* SUPPLIED DATA
/-- A write to BLOCK_MBX_SEL (R65 to R67). -/
def Mod.mbxSelect (m : Mod) (k : Clock) (sel v : Nat) : Mod :=
  let m := if m.mbxValid sel then m.glbErr 4 sel else m
  let m := m.wr sel (v &&& 0x101FFFF)
  let item := v % 256
  let inst := bitsOf v 16 8
  let write := v.testBit 24
  let len := if write then mbxWritable sel item inst else (m.mbxItem k sel item inst).map List.length
  match len with
  | none => ((m.setMbx sel none).mbxStat sel false false true 0).glbErr 4 sel
  | some n =>
    (m.setMbx sel (some { item := item, inst := inst, write := write, words := n, data := [] })).mbxStat sel write (!write) false n

/-- The snapshot is ready (R65 step 1). -/
def Mod.mbxReady (m : Mod) (k : Clock) (sel : Nat) : Mod :=
  match AMap.find m.glb.mbx sel with
  | none => m
  | some q =>
    if q.write ∨ m.bit (sel + 4) 1 = false then m
    else
      let w := padTo ((m.mbxItem k sel q.item q.inst).getD []) q.words
      (m.setMbx sel (some { q with data := w.map (BitVec.ofNat 32) })).mbxStat sel true false false q.words

/-- A read of BLOCK_MBX_DATA (R65 steps 2 and 3, R67). -/
def Mod.mbxRead (m : Mod) (sel : Nat) : Mod :=
  match AMap.find m.glb.mbx sel with
  | some q =>
    if !m.mbxValid sel || q.write then (m.glbErr 4 (sel + 8)).emit (.readData 0)
    else
      let rest := q.data.drop 1
      let m := m.emit (.readData (q.data.headD 0))
      if rest.isEmpty then (m.setMbx sel none).mbxStat sel false false false q.words else m.setMbx sel (some { q with data := rest })
  | none => (m.glbErr 4 (sel + 8)).emit (.readData 0)

/-- A full-width write of BLOCK_MBX_DATA (R66, R67). -/
def Mod.mbxWrite (m : Mod) (k : Clock) (sel v : Nat) : Mod :=
  match AMap.find m.glb.mbx sel with
  | some q =>
    if !m.mbxValid sel || !q.write then m.glbErr 4 (sel + 8)
    else
      let data := q.data ++ [BitVec.ofNat 32 v]
      if data.length < q.words then m.setMbx sel (some { q with data := data })
      else ((m.setMbx sel none).mbxStat sel false false false q.words).mbxCommit k sel q.item q.inst data
  | none => m.glbErr 4 (sel + 8)

/-! ## Meanings -/

/-- MBX_SELECT: a write of `v` to the BLOCK_MBX_SEL at `sel` (R65 to R67). -/
def execMbxSelect (dt sel v : Nat) (s : State) : Res :=
  .next (s.ev dt fun k m => m.access sel fun m => if mbxSels.contains sel then m.mbxSelect k sel v else m)

/-- MBX_SNAPSHOT_READY: within 2 µs of the selection (R65). -/
def execMbxSnapshotReady (dt sel : Nat) (s : State) : Res :=
  .next (s.ev dt fun k m => if m.barUp && (match blockOf sel with | some b => m.blkOn b | none => true) then m.mbxReady k sel else m)

/-- MBX_DATA_READ: a read of the BLOCK_MBX_DATA that goes with the selection register at `sel` (R65, R67). -/
def execMbxDataRead (dt sel : Nat) (s : State) : Res :=
  .next (s.ev dt fun _ m =>
    if m.barUp && (match blockOf sel with | some b => !m.blkOn b | none => false) then (m.glbErr 2 (sel + 8)).emit (.readData 0xFFFFFFFF)
    else m.access (sel + 8) fun m => if mbxSels.contains sel then m.mbxRead sel else m)

/-- MBX_DATA_WRITE: a full-width write to the BLOCK_MBX_DATA that goes with the selection register at `sel` (R66, R67). -/
def execMbxDataWrite (dt sel v : Nat) (s : State) : Res :=
  .next (s.ev dt fun k m => m.access (sel + 8) fun m => if mbxSels.contains sel then m.mbxWrite k sel v else m)

end Sys2Proof.Machine
end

* WHAT THIS TASK INVOLVES
Apply a filter for "setMbx" to the data above, then copy each line that matches.

* EXPECTED ANSWER
  | none => ((m.setMbx sel none).mbxStat sel false false true 0).glbErr 4 sel
    (m.setMbx sel (some { item := item, inst := inst, write := write, words := n, data := [] })).mbxStat sel write (!write) false n
      (m.setMbx sel (some { q with data := w.map (BitVec.ofNat 32) })).mbxStat sel true false false q.words
      if rest.isEmpty then (m.setMbx sel none).mbxStat sel false false false q.words else m.setMbx sel (some { q with data := rest })
      if data.length < q.words then m.setMbx sel (some { q with data := data })
      else ((m.setMbx sel none).mbxStat sel false false false q.words).mbxCommit k sel q.item q.inst data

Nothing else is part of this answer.